Opposition protesters want Morsi to abolish a decree he issued last month granting himself sweeping powers that place him above review by the judiciary. Many also oppose a new draft constitution drawn up by a mainly Islamist committee. The draft is set for a December 15 referendum.
At least seven were killed and hundreds injured when thousands of Muslim Brotherhood members confronted anti-Morsi protesters in front of the presidential palace in Cairo last Wednesday, sending shockwaves across the country.
The president’s Nov. 22 decrees and the adoption by his allies of a controversial draft constitution have plunged Egypt into its worst political crisis since president Hosni Mubarak’s overthrow nearly two years ago.
20- President Morsi Ratifies Egypt’s First Post-Uprising Constitution
On December 25th, Egypt announced voters had approved overwhelmingly a constitution drafted by President Mohamed Morsi’s Islamist allies, and the government imposed currency restrictions to cope with an economic crisis worsened by weeks of unrest.

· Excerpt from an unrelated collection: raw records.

-- ==== Sys2Proof/Proofs/LateReply.lean ====
section
/-! SUPPORT. Late replies (R48): what counters show after a counter is bumped, what a reply command runs, and what an arriving reply
does where the port has no forward record for it. -/

namespace Sys2Proof

open Machine

@[simp] theorem counter_bump_self (k n : Nat) (s : State) : counter (bump k n s) k = counter s k + n :=
  FMap.getD_set_self _ _ _ _

theorem counter_bump_ne {j k : Nat} (n : Nat) (s : State) (h : j ≠ k) : counter (bump k n s) j = counter s j :=
  FMap.getD_set_ne _ _ _ _ _ h

@[simp] theorem bump_records (k n : Nat) (s : State) (p : Nat) : (bump k n s).records p = s.records p := rfl

/-- RD_DATA, ATOM_DATA, ACK and SOW_ACK run one operation, the arrival of their reply on their port (R47). -/
theorem exec_of_replyOf {i : Instr} {p : Nat} {r : Reply} (h : replyOf i = some (p, r)) (s : State) :
    exec i s = .next (settle (replyArrives p r s)) := by
  cases i with
  | rdData | atomData | ack => cases h; rfl
  | _ => cases h

/-- A reply whose record is gone adds its cells to the port's count and one to LateReplyDiscards, and does nothing else (R48). -/
theorem replyArrives_of_no_record {p : Nat} {r : Reply} {s : State} (hp : carriesReplies s p = true)
    (hf : ((s.records p).find? fun f => f.is r.dst r.tag && f.req.h.dst == r.src) = none) :
    replyArrives p r s = bump 0xC40101 1 (bump (0xC41200 + p + 1) (replyCells r) s) := by
  simp [replyArrives, hp, hf]

/-- The cell counters of the ports lie above LateReplyDiscards, so counting a reply's cells leaves it as it was. -/
theorem lateReplies_bump_portCells (p n : Nat) (s : State) :
    counter (bump (0xC41200 + p + 1) n s) 0xC40101 = counter s 0xC40101 :=
  counter_bump_ne n s (by omega)

/-- Settles O15: of the two counters that an unrecorded reply bumps, only the second is the count of late replies. -/
theorem lateReplyIsDiscarded : Obligations.LateReplyIsDiscarded := by
  intro i p r s hi hp hf
  refine ⟨replyArrives p r s, exec_of_replyOf hi s, ?_⟩
  rw [replyArrives_of_no_record hp hf]
  refine ⟨?count, rfl, (bump_frame _ _ s).trans (bump_frame _ _ _)⟩
  case count => rw [counter_bump_self, lateReplies_bump_portCells]

end Sys2Proof
end

section
/-! SUPPORT. Tilth tests (R295, R296): that an event stays recorded when others follow it, what retiring an engine and counting a
transient do, what placing a test and going on to the next one leave alone, and what a test that has ended does. -/

namespace Sys2Proof

open Machine

/-! Events (R382): raising one changes the log and what is sent, and the events just before it stay in the log. -/

section
variable (code : Nat) (pl : List Nat) (s : State)

@[simp] theorem raise_sw : (raise code pl s).sw = s.sw := raise_frame code pl s .sw (by decide)
@[simp] theorem raise_fur : (raise code pl s).fur = s.fur := raise_frame code pl s .fur (by decide)
@[simp] theorem raise_chk : (raise code pl s).chk = s.chk := raise_frame code pl s .chk (by decide)
@[simp] theorem raise_boot : (raise code pl s).boot = s.boot := raise_frame code pl s .boot (by decide)
@[simp] theorem raise_time : (raise code pl s).time = s.time := raise_frame code pl s .time (by decide)
@[simp] theorem raise_counters : (raise code pl s).dict.counters = s.dict.counters :=
  raise_frame code pl s .counters (by decide)

theorem now_raise : (raise code pl s).now = s.now := congrArg Time.now (raise_time code pl s)

theorem counter_raise (k : Nat) : counter (raise code pl s) k = counter s k := by
  rw [counter, raise_counters, counter]

theorem core_raise (c : Nat) : (raise code pl s).core c = s.core c := by rw [State.core, raise_fur, State.core]

end

theorem now_bump (k n : Nat) (s : State) : (bump k n s).now = s.now := rfl

theorem core_bump (k n : Nat) (s : State) (c : Nat) : (bump k n s).core c = s.core c := rfl

/-- An entry among the newest `n` of the log is among the newest `n + 1` once another is appended. -/
theorem mem_take_logAppend {n time code : Nat} {pl : List Nat} {s : State} {e : LogEntry} (hn : n < 65536)
    (he : e ∈ s.dict.log.take n) : e ∈ (logAppend time code pl s).dict.log.take (n + 1) := by
  simp [logAppend, List.take_take, Nat.min_eq_left (show n ≤ 65535 by omega), he]

/-- LOG_LOSS is at most one entry more (R383). -/
theorem mem_take_lossEvent {n : Nat} {s : State} {e : LogEntry} (hn : n < 65536) (he : e ∈ s.dict.log.take n) :
    e ∈ (lossEvent s).dict.log.take (n + 1) := by
  have stays : e ∈ s.dict.log.take (n + 1) := List.take_subset_take_left _ (Nat.le_succ n) he
  unfold lossEvent
  split_ifs
  · exact stays
  · exact mem_take_logAppend hn he
  · exact stays

/-- An event is recorded in `t` at the DeviceTime of `s`: held, or among the newest `n` entries of the log, where
later events cannot drop it at once. -/
def LoggedWithin (n code : Nat) (pl : List Nat) (s t : State) : Prop :=
  if s.boot.mgmtDown then (s.now, code, pl) ∈ t.dict.holding ∨ 1024 ≤ t.dict.holding.length
  else ∃ e ∈ t.dict.log.take n, e.code = code ∧ e.payload = pl ∧ e.time = s.now

namespace LoggedWithin

variable {n code : Nat} {pl : List Nat} {s t u : State}
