-- ==== Sys2Proof/Machine/CommandSequencer.lean ====
section
/-! DEFINITION. The meaning of SEND (42_command_sequencer.md R87 to R92). -/

namespace Sys2Proof.Machine

/-- The frame SEND leaves: the off-frame when P = 0, "ignoring all other arguments"; POWER_ON's frame when P = 1 (R87). -/
def sendFrame (onSetsPower p : Bool) (m f t : Byte) (sw : Bool) (fr : Frame) : Frame :=
  if p then applyPowerOn onSetsPower m f t sw fr else applyPowerOff fr

/-- SEND p, m, f, t, s (R87), one atomic step: the frame update first, then ENC of the updated frame, then the hand-off
(R92), then the success flag, always 1 (R89). The hand-off is assumed to complete (R106; log 7). -/
def execSend (p : Bool) (m f t : Byte) (sw : Bool) (s : State) : Host.Outcome State Fault Refusal :=
  let updated := s.setFrame (sendFrame s.params.onSetsPower p m f t sw s.fr)
  .next ((updated.transmit (enc updated.fr)).respond .ok 0x01 none)

end Sys2Proof.Machine
end

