/-- Settles O51: `packFrameQ_byte`, and the off-frame's value by evaluation. -/
theorem frameQPacksLittleEndian : Obligations.FrameQPacksLittleEndian := by
  unfold Obligations.FrameQPacksLittleEndian
  refine ⟨fun s i => packFrameQ_byte s.fr i, fun s hoff => ?_⟩
  rw [State.frameQ, hoff]
  decide

/-! ### What the host does between two steps (R43, R107, R108) -/

/-- Announcing a reset for the next SEND's wait does not withdraw one already asserted (log 5). -/
theorem assertResetDuringSend_keeps_asserted {s : State} (h : s.resetIn = .asserted) :
    s.assertResetDuringSend.resetIn = .asserted := by
  rw [State.assertResetDuringSend_of_asserted h, h]

/-- Settles O57: the invariant speaks of none of the inputs (`inv_congr`), and a move of the host changes nothing else. -/
theorem hostMovesKeepInvariantAndPendingReset : Obligations.HostMovesKeepInvariantAndPendingReset := by
  unfold Obligations.HostMovesKeepInvariantAndPendingReset
  intro s w t ht
  simp only [List.mem_cons, List.not_mem_nil, or_false] at ht
  rcases ht with rfl | rfl | rfl
  · exact ⟨fun hs => inv_congr hs rfl rfl rfl rfl, id, rfl, rfl, rfl, rfl⟩
  · exact ⟨fun hs => inv_congr hs rfl rfl rfl rfl, fun _ => rfl, rfl, rfl, rfl, rfl⟩
  · exact ⟨fun hs => inv_congr hs rfl rfl rfl rfl, assertResetDuringSend_keeps_asserted, rfl, rfl, rfl, rfl⟩

end Sys2Proof.Machine
end

section
/-! SUPPORT. Family 20_memory: a command run twice leaves the frame that it leaves once (R41). -/

namespace Sys2Proof.Machine

open Sys2Proof.Claim

/-! ### Each field write is idempotent -/

theorem insertFan_insertFan (l c : Byte) : insertFan l (insertFan l c) = insertFan l c := by
  apply BitVec.eq_of_toNat_eq; rw [insertFan_toNat, insertFan_toNat]; omega

theorem insertMode_insertMode (m c : Byte) : insertMode m (insertMode m c) = insertMode m c := by
  apply BitVec.eq_of_toNat_eq; rw [insertMode_toNat, insertMode_toNat]; omega

theorem insertPower_insertPower (p : Bool) (c : Byte) : insertPower p (insertPower p c) = insertPower p c := by
  apply BitVec.eq_of_toNat_eq; rw [insertPower_toNat, insertPower_toNat]; split <;> omega

theorem insertSwing_insertSwing (sw : Bool) (c : Byte) : insertSwing sw (insertSwing sw c) = insertSwing sw c := by
  apply BitVec.eq_of_toNat_eq; rw [insertSwing_toNat, insertSwing_toNat]; split <;> omega

/-! ### So is every command on the frame -/

/-- Frames with the same FR0 to FR6 are recomputed to one frame, since the checksum never reads FR7 (R62). -/
theorem recompute_congr {f g : Frame} (hmarker : f.marker = g.marker) (hfan : f.fanMode = g.fanMode)
    (htemp : f.temp2 = g.temp2) (hrsv3 : f.rsv3 = g.rsv3) (hrsv4 : f.rsv4 = g.rsv4) (hpower : f.power = g.power)
    (hswing : f.swing = g.swing) : recompute f = recompute g := by
  simp only [recompute, checksum, checksumSum, checksumSub, hmarker, hfan, htemp, hrsv3, hrsv4, hpower, hswing]

/-- POWER_ON overwrites FR1 and FR2, and writes its other fields as the setters do. -/
theorem applyPowerOn_idem (b : Bool) (m l t : Byte) (sw : Bool) (f : Frame) :
    applyPowerOn b m l t sw (applyPowerOn b m l t sw f) = applyPowerOn b m l t sw f := by
  have hswing := insertSwing_insertSwing sw f.swing
  cases b
  · exact recompute_congr rfl rfl rfl rfl rfl rfl hswing
  · exact recompute_congr rfl rfl rfl rfl rfl (insertPower_insertPower true f.power) hswing

/-- A command finds, the second time, every field as it writes it. -/
theorem frameAfter_idem (b : Bool) (i : Instr) (f : Frame) :
    frameAfter b i (frameAfter b i f) = frameAfter b i f := by
  cases i with
  | setFan l => exact recompute_congr rfl (insertFan_insertFan l f.fanMode) rfl rfl rfl rfl rfl
  | setMode m => exact recompute_congr rfl (insertMode_insertMode m f.fanMode) rfl rfl rfl rfl rfl
  | setPower p => exact recompute_congr rfl rfl rfl rfl rfl (insertPower_insertPower p f.power) rfl
  | setSwing sw => exact recompute_congr rfl rfl rfl rfl rfl rfl (insertSwing_insertSwing sw f.swing)
  | powerOn m l t sw => exact applyPowerOn_idem b m l t sw f
  | setTemp | powerOff | checksum | encode => rfl
  | send p m l t sw =>
    cases p
    · rfl
    · exact applyPowerOn_idem b m l t sw f

/-! ### Queries and SEND -/

/-- CHECKSUM and ENCODE leave the frame and hand nothing over (R72, R82). -/
theorem frameAfter_of_query {i : Instr} (hi : i = .checksum ∨ i = .encode) (b : Bool) (f : Frame) :
    frameAfter b i f = f ∧ handOffsOf i f = [] := by
  rcases hi with rfl | rfl
  · exact ⟨rfl, rfl⟩
  · exact ⟨rfl, rfl⟩
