-- ==== Sys2Proof/Syntax.lean ====
section
/-!
DEFINITION. The commands of the CB7 block: one constructor of `Instr` per row of the table of operations and events, with
the operands each row carries, and the operand types.
-/
namespace Sys2Proof

/-- Action channels of Table 8-1: 0–35 HS00–HS35, 36–39 LS0–LS3, 40–41 HB0–HB1 (R167). -/
abbrev Ch := Fin 42
/-- LED strings STR0–STR3. -/
abbrev Str := Fin 4
/-- Motor bridges: 0 MA, 1 MB. -/
abbrev Mot := Fin 2
/-- H-bridges HB0, HB1. -/
abbrev Hb := Fin 2
/-- CAN controllers CAN0–CAN2. -/
abbrev Can := Fin 3
/-- LIN channels LIN0, LIN1. -/
abbrev Lin := Fin 2
/-- Dalrez ports DZ0–DZ2. -/
abbrev Port := Fin 3
/-- Phase clocks PC0–PC7. -/
abbrev Pc := Fin 8
/-- Lessons 0–15. -/
abbrev LessonNo := Fin 16
/-- Action channels that carry a high-side or low-side switch. -/
abbrev SwitchNo := Fin 32

/-- The requesters of Table 3-3 (R60) and the test port of R502. -/
inductive Requester where
  /-- The host on HSPI. -/
  | host
  /-- A fabric node by its address. -/
  | fabric (node : Nat)
  /-- A diagnostic tester on a CAN channel. -/
  | tester (c : Can)
  deriving DecidableEq, Repr

/-- The actions of a Timetable event with their arguments (Table 6-4, R129). -/
inductive Act where
  /-- 0x1: channel and state: 0 off, 1 on or forward, 2 reverse, 3 brake. -/
  | outSet (ch : Ch) (state : Fin 4)
  /-- 0x2: channel and duty. -/
  | outDuty (ch : Ch) (duty : Nat)
  /-- 0x3: string and scene number. -/
  | ledScene (str : Str) (scene : Nat)
  /-- 0x4: string and shunt mask. -/
  | ledStep (str : Str) (mask : Nat)
  /-- 0x5: conversion list of the owning service. -/
  | adcSample (list : Nat)
  /-- 0x6: controller and transmit buffer. -/
  | canRelease (c : Can) (buf : Nat)
  /-- 0x7: lesson. -/
  | lessonTick (l : LessonNo)
  /-- 0x8: bridge and command slot. -/
  | motCmd (b : Mot) (slot : Nat)
  /-- 0x9: the transaction's commit. -/
  | txnCommit
  /-- 0xA: port and published phase clock. -/
  | fabSync (p : Port) (clk : Pc)
  deriving DecidableEq, Repr

/-- One event as a service posts it (Table 6-3): clock code, due value, repeats, period, action, owner's pool.
The due value is revolution × 65,536 + angle on a phase clock, and the due count on FREE. -/
structure EventSpec where
  clock : Nat
  due : Nat
  rep : Nat
  period : Nat
  act : Act
  pool : Nat
  deriving DecidableEq, Repr

/-- The instant a TXN_COMMIT names (R71): none, or a clock code with a due value as in `EventSpec`. -/
structure CommitAt where
  clock : Nat
  due : Nat
  deriving DecidableEq, Repr

/-- A frame on a CAN bus (Table 14-1): identifier, IDE, FDF, BRS, ESI, DLC and data bytes. -/
structure CanFrame where
  id : Nat
  ide : Bool
  fdf : Bool
  brs : Bool
  esi : Bool
  dlc : Nat
  data : List Byte
  /-- A remote frame: the CB7 receives and discards it (Table 14-1), and sends none. -/
  rtr : Bool := false
  deriving DecidableEq, Repr

/-- One conversion of a service's list at an ADC_SAMPLE event (R129, R181, R215, R258). -/
inductive Conv where
  /-- Current of a channel in mA, signed (R168). -/
  | channel (ch : Ch) (ma : Int)
  /-- Current of a string in mA. -/
  | string (str : Str) (ma : Nat)
  /-- Forward voltage of a lit position in 10 mV (R215). -/
  | position (str : Str) (pos : Fin 16) (vf : Nat)
  /-- An analogue input: the voltage in mV (R258). -/
  | analogue (input : Fin 8) (mv : Int)
  /-- Supply voltages VBAT and VBATP in 10 mV. -/
  | supply (vbat vbatp : Nat)
  deriving DecidableEq, Repr

/-- What the coprocessor measures and asks for at a PWM period start of one drive (R228, R227, R233, R234, R245). -/
inductive MotorPeriod where
  /-- MA or MB: the instant, VBAT in 10 mV, the advance of the observed electrical angle since the last period, Iq and Id
  in 10 mA, the magnitude of the voltage vector asked for in 10 mV, for each phase the on-time asked for in ns and the sign of its
  current, and where in the period, in ns, a phase current reaches PEAK, if it does. -/
  | bridge (b : Mot) (at_ vbat : Nat) (turn iq id : Int) (volt : Nat) (phases : List (Nat × Int)) (peakAt : Option Nat)
  /-- HB0 or HB1 in BRUSHED mode: the instant, VBAT in 10 mV, and the duty its current loop asks for. -/
  | brushed (h : Hb) (at_ vbat : Nat) (duty : Int)
  deriving DecidableEq, Repr

/-- What the IMU service reads over one 5 ms result (R268): the instant, the acceleration in 0.001 g and the rates in 0.01 °/s in
sensor axes, and the least acceleration magnitude over the 5 ms (R272). -/
structure ImuSample where
  at_ : Nat
  acc : Int × Int × Int
  gyro : Int × Int × Int
  least : Nat
  deriving DecidableEq, Repr

/-- What a touch frame measures (R281, R282, R294, R295): for each scanned electrode the four self and the four mutual
sub-conversions; in a test frame the self count of each used electrode, the mutual count of each pair, and the reference count
of each used electrode. -/
structure TouchFrame where
  convs : List (Fin 16 × List Nat × List Nat)
  selfTest : List (Fin 16 × Nat)
  pairTest : List (Fin 16 × Fin 16 × Nat)
  refTest : List (Fin 16 × Nat)
  deriving DecidableEq, Repr

/-- A reading of the backup cell (R318): instant, voltage in mV, current in mA, positive charging. -/
structure CellReading where
  at_ : Nat
  mv : Nat
  ma : Int
  deriving DecidableEq, Repr

/-- A control-lane frame (Table 16-2). -/
structure FabFrame where
  typ : Nat
  bcast : Bool
  dst : Nat
  src : Nat
  hops : Nat
  seq : Nat
  payload : List Byte
  deriving DecidableEq, Repr

/-- A stream packet (Table 17-3). -/
structure FabPacket where
  dst : Nat
  src : Nat
  stream : Nat
  seq : Nat
  hops : Nat
  payload : List Byte
  deriving DecidableEq, Repr

/-- A measurement of a sense offset (R185, R218, R243): the stage, 0–41 the channels, 42–45 the strings, 46 and 47 the bridges; its
output voltage in mV, the raw reading in 0.1 % of full scale and the offset. A stage that a start does not list reads zero. -/
structure OffsetReading where
  stage : Nat
  mv : Nat
  raw : Int
  offset : Int
  deriving DecidableEq, Repr

/-- An item of the key store that the Data flash keeps in two copies (R474, Table 20-1). -/
inductive KeyItem where
  | signer (n : Fin 8)
  /-- 0 SA1, 1–8 CAN keys 0–7. -/
  | key (n : Fin 9)
  | adoption
  | owner
  | revoked
  | floor
  deriving DecidableEq, Repr
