-- ==== Sys2Proof/Decode.lean ====
section
/-!
DEFINITION. Commands as words. The table of operations and events gives no row bits (every row's field list is empty): a
command reaches the block as an operation or event with its operands, and no word spells one.
-/
namespace Sys2Proof

/-- The command that a word spells by the table's bits: none, since no row of the table has bits. -/
def decodeTableWord (_nbits _w : Nat) : Option Instr := none

end Sys2Proof
end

Final figures from the elections commission showed the constitution was adopted with 63.8 percent of the vote, giving Islamists their third straight victory at the polls since Hosni Mubarak was toppled in a 2011 revolution.
Morsi’s Leftist, liberal, secularist and Christian opponents had taken to the streets to block what they argued was a move to ram through a charter that would dangerously mix politics and religion.
The president argues that the new constitution offers sufficient protection for minorities, and adopting it quickly is necessary to end two years of turmoil and political uncertainty that has wrecked the economy.
Hours before the vote result was announced, the authorities imposed a new ban on traveling in or out of the country with more than $10,000 in foreign currency, a move apparently intended to halt capital flight.
Some Egyptians have begun withdrawing their savings from banks in fear of tougher restrictions.
The “yes” vote paves the way for a parliamentary election in about two months, setting the stage for yet another electoral battle between surging Islamists and their fractious liberal and leftist opponents.
The final result, announced by the election commission, matched – to the last decimal place – an earlier unofficial tally announced by Morsi’s Muslim Brotherhood.
The constitution was drawn up by a body largely made up of Morsi’s Islamist allies. The results announcement was a disappointment for the opposition which had put pressure on the authorities to recount the result to reflect what they have described as major vote violations.
“We have seriously investigated all the complaints,” judge Samir Abu el-Matti of the Supreme Election Committee told a news conference. The final official turnout was 32.9 percent.
Cairo, gripped by often violent protests in the run-up to the vote, appeared calm after the announcement and opposition groups have announced no plans for demonstrations to mark the result.
“The results were so odd and no change in the percentage points shows that nothing was done to take our complaints into account,” Khaled Dawood, an opposition spokesman, said.
The referendum, held on December 15 and on December 22, has sown deep divisions in the Arab world’s most populous nation but Morsi says enacting the new constitution quickly will bring stability and a chance to focus on fixing the economy.
A growing sense of crisis has gripped Egypt’s polarized society for weeks. Standard and Poor’s cut Egypt’s long-term credit rating on Monday.
Hours ahead of the results announcement, Prime Minister Hisham Kandil told the nation of 83 million the government was committed to taking steps to heal the economy.
“The main goals that the government is working towards now is plugging the budget deficit, and working on increasing growth to boost employment rates, curb inflation, and increase the competitiveness of Egyptian exports,” he said.